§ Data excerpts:
-- ==== Sys2Proof/Tests/Slice0.lean ====
section
/-! SUPPORT. The tests of the model: commands refused as ill-formed, commands spelled by descriptors of Table HST-8,
single steps with values of the spec, and for each statement states and operands that meet its premises. -/

namespace Sys2Proof.Tests

-- One test at a time: elaborated in parallel, they take more threads than the memory limit leaves.
set_option Elab.async false

open Sys2Proof Sys2Proof.Machine

/-! ## Small states -/

/-- The next state of an outcome, or the one given. -/
def nextOf (o : Host.Outcome State Fault Refusal) (s : State) : State :=
  match o with
  | .next t => t
  | _ => s

/-- Whether an outcome is a next state. -/
def answers (o : Host.Outcome State Fault Refusal) : Bool :=
  match o with
  | .next _ => true
  | _ => false

theorem answers_nextOf (o : Host.Outcome State Fault Refusal) (s : State) (h : answers o = true) :
    o = .next (nextOf o s) := by
  cases o <;> simp_all [answers, nextOf]


theorem some_getD {α : Type} [Inhabited α] (o : Option α) (h : o.isSome = true) : o = some (o.getD default) := by
  cases o <;> simp_all

/-- A command header. -/
def hdr : CmdHdr := { tag := 9, cidx := 3 }

/-- An input buffer that holds these bytes. -/
def inb (l : Bytes) : InBuf := { addr := 64, len := l.length, data := l, wcoll := false, ecc := false }

/-- An output buffer of a length. -/
def outb (n : Nat) : OutBuf := { addr := 128, len := n }

/-- A module that has started, in a mode and a window of a running tick. -/
def up (m : Mode) (w : Window := .run) : State :=
  { State.reset with
    time := { TimeSt.reset with running := true, window := w }
    modes := { mode := m, ret := none, prior := none, waking := false } }

/-- A state with its device part changed. -/
def on (s : State) (f : Dev → Dev) : State := { s with dev := f s.dev }

/-- A module with its firmware running, its six rings of four entries each, and a host that lets it master the bus. -/
def hosted : State :=
  on { up .standby with setup := { Setup.reset with ringCfg := List.replicate 6 2#32, idxBase := 64 } } fun d =>
    { d with
      boot := { d.boot with fwOk := true }
      host := { d.host with bme := true, linkUp := true } }

/-- The key whose point is the base point of the curve. -/
def demoKey : Bytes := leBytes 32 p256gx ++ leBytes 32 p256gy

/-- A segment entry of an FDD direction. -/
def demoSeg (fLo fHi dir nrise : Nat) : Bytes :=
  leBytes 4 fLo ++ leBytes 4 fHi ++ [0, BitVec.ofNat 8 dir, 0, 0, 1, 0, 1, 1] ++ leBytes 2 800 ++ leBytes 2 nrise ++
    zeros 44

/-- A signed plan image: strand 0 donor, strand 1 service, one FDD pair of segments in band group 0. -/
def demoImage : Bytes :=
  leBytes 4 0x50424851 ++ leBytes 2 1 ++ [0, 2] ++ leBytes 4 7 ++ leBytes 4 1 ++ leBytes 8 1 ++ zeros 8 ++
    leBytes 8 1000 ++ leBytes 8 1000 ++ leBytes 8 2000000 ++ zeros 8 ++ [9] ++ zeros 63 ++
    demoSeg 1800000 1820000 1 0 ++ demoSeg 1700000 1720000 2 80 ++
    leBytes 32 56515219790691171413109057904011688695424810155802929973526481321309856242040 ++
    leBytes 32 100697364611245645089416159156988324593116758910280721078824181484231100088374

/-- The plan of that image. -/
def demoPlan : Plan := planOf demoImage

/-- A module with that plan committed. -/
def planned (m : Mode) (w : Window := .run) : State :=
  on (up m w) fun d => { d with plan := { d.plan with committed := some demoPlan, valid := true } }

/-- A provisioned module with its first key and the clock set. -/
def keyed (m : Mode) (life : Life := .provisioned) : State :=
  let s := on (up m) fun d => { d with clk := { d.clk with utc := some 1500 }, log := { d.log with nonce := some 5 } }
  { s with nv := { s.nv with life := life, keys := [some demoKey, none, none, none] } }

/-- The same module with both its strands calibrated and their nodes present, so that it forms beam yarns. -/
def formed (m : Mode) (w : Window := .run) : State :=
  on (planned m w) fun d =>
    let d : Dev := { d with
      lyd := { d.lyd with nodes := d.lyd.nodes.map fun x => { x with present := true } }
      conv := { d.conv with strands := d.conv.strands.map fun x => { x with rxOk := true, txOk := true } } }
    d.chooseDefaults m

/-- The token of a lifecycle change to DEPLOYED, signed with the first key. -/
def lifeToken : Bytes :=
  leBytes 4 0x4B4F5441 ++ [2, 0] ++ leBytes 2 2 ++ leBytes 8 1 ++ leBytes 4 1 ++ zeros 4 ++ leBytes 16 5 ++ zeros 40 ++
    leBytes 32 56515219790691171413109057904011688695424810155802929973526481321309856242040 ++
    leBytes 32 64806723133986545460714933434971086215852619848960492013265296664663050925900

/-- The token of a clearing of all regions, signed with the first key. -/
def clearToken : Bytes :=
  leBytes 4 0x4B4F5441 ++ [1, 0] ++ leBytes 2 3 ++ leBytes 8 1 ++ leBytes 4 1 ++ zeros 4 ++ leBytes 16 5 ++
    leBytes 4 0xFFFFFFFF ++ zeros 36 ++
    leBytes 32 56515219790691171413109057904011688695424810155802929973526481321309856242040 ++
    leBytes 32 1843207731472228756796516375003742961470472984317986610170750326965215068430

/-- A front-end table of strand 0: one path from 1700 MHz to 1820 MHz that serves both directions. -/
def feBlock : Bytes :=
  [0, 0, 1] ++ zeros 13 ++ leBytes 2 1700 ++ leBytes 2 1820 ++ [3, 1] ++ zeros 26 ++ leBytes 2 1700 ++ zeros 286

/-- The tables of that block. -/
def feDemo : List FeNode := (feNodesOf 128 1 feBlock).getD []

/-- A module whose committed plan is TDD and whose strand 0 has that table. -/
def tddState : State :=
  on (up .standby) fun d =>
    let seg : Seg :=
      { (default : Seg) with
        fLo := 1800000, fHi := 1810000, duplex := 1, yrate := 1, ycount := 1
        pat := { (default : Pattern) with scs := 1, p1 := 1, ds1 := 6, us1 := 6 } }
    let p : Plan := { demoPlan with segs := [seg] }
    { d with
      plan := { d.plan with committed := some p, valid := true }
      lyd := { d.lyd with clk := true, fe := feDemo } }

/-- A signature whose first coefficients have a definite octant. -/
def demoSig : List Cpx := List.replicate 32 (2, 1)

/-- A book image of one record with that signature. -/
def demoBook : Bytes :=
  let body := leBytes 4 7 ++ [1, 0] ++ leBytes 2 0 ++ zeros 56 ++ (List.replicate 32 ([2, 1] : Bytes)).flatten ++
    (List.replicate 32 ([2, 0, 1, 0] : Bytes)).flatten
  leBytes 4 0x4B425045 ++ leBytes 2 1 ++ zeros 2 ++ leBytes 4 1 ++ leBytes 4 (crc32 body) ++ zeros 16 ++ leBytes 4 3 ++
    zeros 28 ++ body

/-- A state with two records in the ring region of the Logline. -/
def logged (m : Mode) : State :=
  let s := keyed m
  { s with nv := { s.nv with ring := [default, default] } }

/-- A sample of amplitude 1. -/
def smp : Smp := { z := Cx.one, uns := false }

/-- A relay whose uplink guard yarn repeats its reference stream, after two evaluations in excess. -/
def oscState (code : Int) : State :=
  on (formed .relayOpen) fun d =>
    { d with
      osc := [{ byid := 8192, a := 2, bins := [], rises := [] }]
      bel := { d.bel with yarns := [{ (default : BelYarn) with byid := 8192, hasGain := true, code := code }] }
      tapes := [{ tap := .stage5 8192, next := 48, data := List.replicate 48 smp },
        { tap := .ref (streamKey 8192), next := 48, data := List.replicate 48 smp }] }

/-- A relay in SURVEY whose service yarn of position 0 has `n` samples, the newest of amplitude `a` and the others of 0,
at a noise of -100 dBFS, with these bursts. -/
def burstState (n : Nat) (a : Rat) (bursts : List Burst) (m : Mode := .survey) : State :=
  on (formed m) fun d =>
    { d with
      ldl := { d.ldl with noise := [(0, 0, -1600)] }
      book := { d.book with bases := [(0, 3, [[(1, 16384)]])], bursts := bursts }
      tapes := [{ tap := .yarn 17, next := n, data :=
        { z := { re := a, im := 0 }, uns := false } :: List.replicate (n - 1) { z := Cx.zero, uns := false } }] }

/-- A vector with the weight 1 on strand 1. -/
def oneWeight : Bytes := zeros 4 ++ leBytes 4 1 ++ zeros 504

theorem drop_replicated (w : Bytes) (i m : Nat) (h : i ≤ m) :
    ((List.replicate m w).flatten).drop (w.length * i) = (List.replicate (m - i) w).flatten := by
  induction i generalizing m with
  | zero => simp
  | succ i ih =>
    obtain ⟨m, rfl⟩ : ∃ k, m = k + 1 := ⟨m - 1, by omega⟩
    rw [List.replicate_succ, List.flatten_cons, Nat.mul_succ, Nat.add_comm, ← List.drop_drop, List.drop_left,
      ih m (by omega), Nat.add_sub_add_right]

theorem vecOf_replicated (w : Bytes) (hw : w.length = 512) (i m : Nat) (h : i < m) :
    vecOf (List.replicate m w).flatten (512 * i) = vecOf w 0 := by
  unfold vecOf
  apply List.filterMap_congr
  intro g hg
  have hg : g < 128 := by simpa using hg
  have e : fieldAt (List.replicate m w).flatten (512 * i + 4 * g) 4 = fieldAt w (0 + 4 * g) 4 := by
    have d := drop_replicated w i m (by omega)
    rw [hw] at d
    obtain ⟨j, hj⟩ : ∃ j, m - i = j + 1 := ⟨m - i - 1, by omega⟩
    rw [hj, List.replicate_succ, List.flatten_cons] at d
    simp only [fieldAt]
    rw [← List.drop_drop, d, Nat.zero_add, List.drop_append_of_le_length (by omega),
      List.take_append_of_le_length (by simp; omega)]
  simp only [e]

/-- BOOK.BASIS finds its premises met by 32 vectors on strand 1. -/
theorem basisPremises :
    ∃ (h : CmdHdr) (bg : Nat) (basisId : Nat) (b : InBuf) (vs : List Vec) (s : State), (bg ≤ 7) ∧ (InBufGood b 16384) ∧
      (vs = (List.range 32).map (fun i => vecOf (b.data.take b.len) (512 * i))) ∧
      ((∀ v, v ∈ vs → vecBad s.dev.plan.loaded 2 v = false)) ∧ (basisId ≠ 0) ∧
      (modeAccepts s.modes.mode 0x0501 = true) ∧ ((∀ r, r ∈ s.dev.book.recs → r.bg ≠ bg)) ∧
      (s.dev.book.load = none) := by
  have hl : ((List.replicate 32 oneWeight).flatten).length = 16384 := by
    rw [List.length_flatten]
    decide +kernel
  refine ⟨hdr, 7, 1, inb (List.replicate 32 oneWeight).flatten, _, planned .standby, by decide, ?_, rfl, ?_,
    by decide, by decide +kernel, by decide +kernel, by decide +kernel⟩
  · refine ⟨rfl, ?_, ?_, rfl, rfl⟩ <;> simp only [inb, hl] <;> decide
  · intro v hv
    obtain ⟨i, hi, rfl⟩ := List.mem_map.1 hv
    have hi : i < 32 := by simpa using hi
    have e : (inb (List.replicate 32 oneWeight).flatten).data.take
        (inb (List.replicate 32 oneWeight).flatten).len = (List.replicate 32 oneWeight).flatten := List.take_length
    rw [e, vecOf_replicated oneWeight (by decide +kernel) i 32 hi]
    decide +kernel

/-- A snapshot with all the samples of its one frame. -/
def demoSnap : Snap :=
  { key := 5, mark := 0, words := List.replicate 8192 Cx.zero
    a := { strand := 1, tag := 5, centreKhz := 1810000, rho := 1, mresp := 0, avg := 1 }, addr := 64, shed := 0 }

theorem demoSnap_full : decide (demoSnap.need ≤ demoSnap.words.length) = true :=
  decide_eq_true (Nat.le_of_eq (List.length_replicate (n := 8192) (a := Cx.zero)).symm)

/-- That snapshot is the one that is ready. -/
theorem demoSnap_ready :
    ((on hosted fun d => { d with ldl := { d.ldl with snaps := [demoSnap] } }).feed
      { yarns := [], peers := [] } |>.onDev fun c d => d.fillSnaps c (c.time.at10 c.time.sub)).dev.snapReady 5 =
        some demoSnap := by
  have h : ((on hosted fun d => { d with ldl := { d.ldl with snaps := [demoSnap] } }).feed
      { yarns := [], peers := [] } |>.onDev fun c d => d.fillSnaps c (c.time.at10 c.time.sub)).dev.ldl.snaps =
        [demoSnap] := rfl
  have m : ((on hosted fun d => { d with ldl := { d.ldl with snaps := [demoSnap] } }).feed
      { yarns := [], peers := [] } |>.onDev fun c d => d.fillSnaps c (c.time.at10 c.time.sub)).dev.host.mastering =
        true := rfl
  rw [Dev.snapReady, h, m]
  simp only [List.find?, demoSnap_full]
  rfl

/-! ## Ill-formed commands -/

/-- A header whose tag, and one whose ring index, needs more than 32 bits. -/
def badTag : CmdHdr := { tag := 2 ^ 32, cidx := 0 }
def badIdx : CmdHdr := { tag := 0, cidx := 2 ^ 32 }

/-- Buffers whose address, and whose length, does not fit its field. -/
def badIn : InBuf := { inb [] with addr := 2 ^ 64 }
def badInLen : InBuf := { inb [] with len := 2 ^ 32 }
def badOut : OutBuf := { addr := 2 ^ 64, len := 4 }
def badOutLen : OutBuf := { addr := 0, len := 2 ^ 32 }

/-- Whether every command of a list is ill formed. -/
def refusesAll (l : List Instr) : Bool := l.all fun i => !wellFormed i

theorem test_wf_refuses_headers : refusesAll
    ([badTag, badIdx].flatMap fun h =>
      [.modeSet h 2, .coilEnter h 0, .coilWake h, .timeSet h 1, .sync h, .calRun h 0 1, .txTest h default,
        .planLoad h (inb []), .muteSet h default, .muteClr h default, .netInd h default,
        .ulSched h 0 0 0 (inb []), .feLoad h 1 (inb []), .yarnMap h 0 1 (outb 4), .beamSet h default (inb []),
        .arrayCal h default (outb 4),
        .cancSet h { (default : CancArgs) with refs := [0, 0, 0, 0], imods := [0, 0, 0, 0] },
        .entryLearn h default, .trcScan h 0 0 (inb []), .gainSet h default,
        .belBank h 1 (List.replicate 8 1) (List.replicate 8 1), .belRead h 0 1 (outb 4), .bookBasis h 0 1 (inb []),
        .bookLoad h (inb []), .bookRead h 0 1 0 0 (outb 4), .bookSet h default, .bookDel h 0 1 1,
        .partnerRead h 1 (outb 4), .measSub h default, .specSnap h default (outb 4),
        .captureArm h default (inb []), .captureRead h 0 0 (outb 4), .reefCap h 0, .thmClr h 1 0,
        .marchRun h default, .logRead h 1 0 (outb 4), .logNonce h (outb 4), .logClear h (inb []),
        .lifeSet h 1 0 (inb []), .keySet h 0 1 (inb [])]) = true := by decide +kernel

theorem test_wf_refuses_buffers : refusesAll
    (([badIn, badInLen].flatMap fun b =>
      [.planLoad hdr b, .ulSched hdr 0 0 0 b, .feLoad hdr 1 b, .beamSet hdr default b, .trcScan hdr 0 0 b,
        .bookBasis hdr 0 1 b, .bookLoad hdr b, .captureArm hdr default b, .logClear hdr b, .lifeSet hdr 1 0 b,
        .keySet hdr 0 1 b]) ++
    ([badOut, badOutLen].flatMap fun o =>
      [.yarnMap hdr 0 1 o, .arrayCal hdr default o, .belRead hdr 0 1 o, .bookRead hdr 0 1 0 0 o,
        .partnerRead hdr 1 o, .specSnap hdr default o, .captureRead hdr 0 0 o, .logRead hdr 1 0 o,
        .logNonce hdr o])) = true := by decide +kernel

theorem test_wf_refuses_fields : refusesAll
    [.modeSet hdr 256, .coilEnter hdr (2 ^ 32), .timeSet hdr (2 ^ 64), .calRun hdr 65536 1, .calRun hdr 0 65536,
      .ulSched hdr 256 0 0 (inb []), .ulSched hdr 0 256 0 (inb []), .ulSched hdr 0 0 256 (inb []),
      .feLoad hdr 65536 (inb []), .yarnMap hdr 65536 1 (outb 4), .yarnMap hdr 0 65536 (outb 4),
      .trcScan hdr 256 0 (inb []), .trcScan hdr 0 256 (inb []),
      .belBank hdr 256 (List.replicate 8 1) (List.replicate 8 1), .belBank hdr 1 [1] (List.replicate 8 1),
      .belBank hdr 1 (List.replicate 8 1) (List.replicate 8 65536), .belRead hdr 65536 1 (outb 4),
      .belRead hdr 0 65536 (outb 4), .bookBasis hdr 256 1 (inb []), .bookBasis hdr 0 (2 ^ 32) (inb []),
      .bookRead hdr (2 ^ 32) 1 0 0 (outb 4), .bookRead hdr 0 (2 ^ 32) 0 0 (outb 4),
      .bookRead hdr 0 1 256 0 (outb 4), .bookRead hdr 0 1 0 256 (outb 4), .bookDel hdr (2 ^ 32) 1 1,
      .bookDel hdr 0 (2 ^ 32) 1, .bookDel hdr 0 1 256, .partnerRead hdr 256 (outb 4),
      .captureRead hdr 256 0 (outb 4), .captureRead hdr 0 (2 ^ 64) (outb 4), .reefCap hdr 65536,
      .thmClr hdr 256 0, .thmClr hdr 1 65536, .logRead hdr 256 0 (outb 4), .logRead hdr 1 (2 ^ 32) (outb 4),
      .lifeSet hdr 256 0 (inb []), .lifeSet hdr 1 (2 ^ 32) (inb []), .keySet hdr 256 1 (inb []),
      .keySet hdr 0 256 (inb [])] = true := by decide +kernel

§ Aim of the task:
Above are some lines. Repeat exactly, and only, those from the line that has "1 b, .bookLoad" through the line that has "[.yarnMap hdr 0".

§ Output of the task:
        .bookBasis hdr 0 1 b, .bookLoad hdr b, .captureArm hdr default b, .logClear hdr b, .lifeSet hdr 1 0 b,
        .keySet hdr 0 1 b]) ++
    ([badOut, badOutLen].flatMap fun o =>
      [.yarnMap hdr 0 1 o, .arrayCal hdr default o, .belRead hdr 0 1 o, .bookRead hdr 0 1 0 0 o,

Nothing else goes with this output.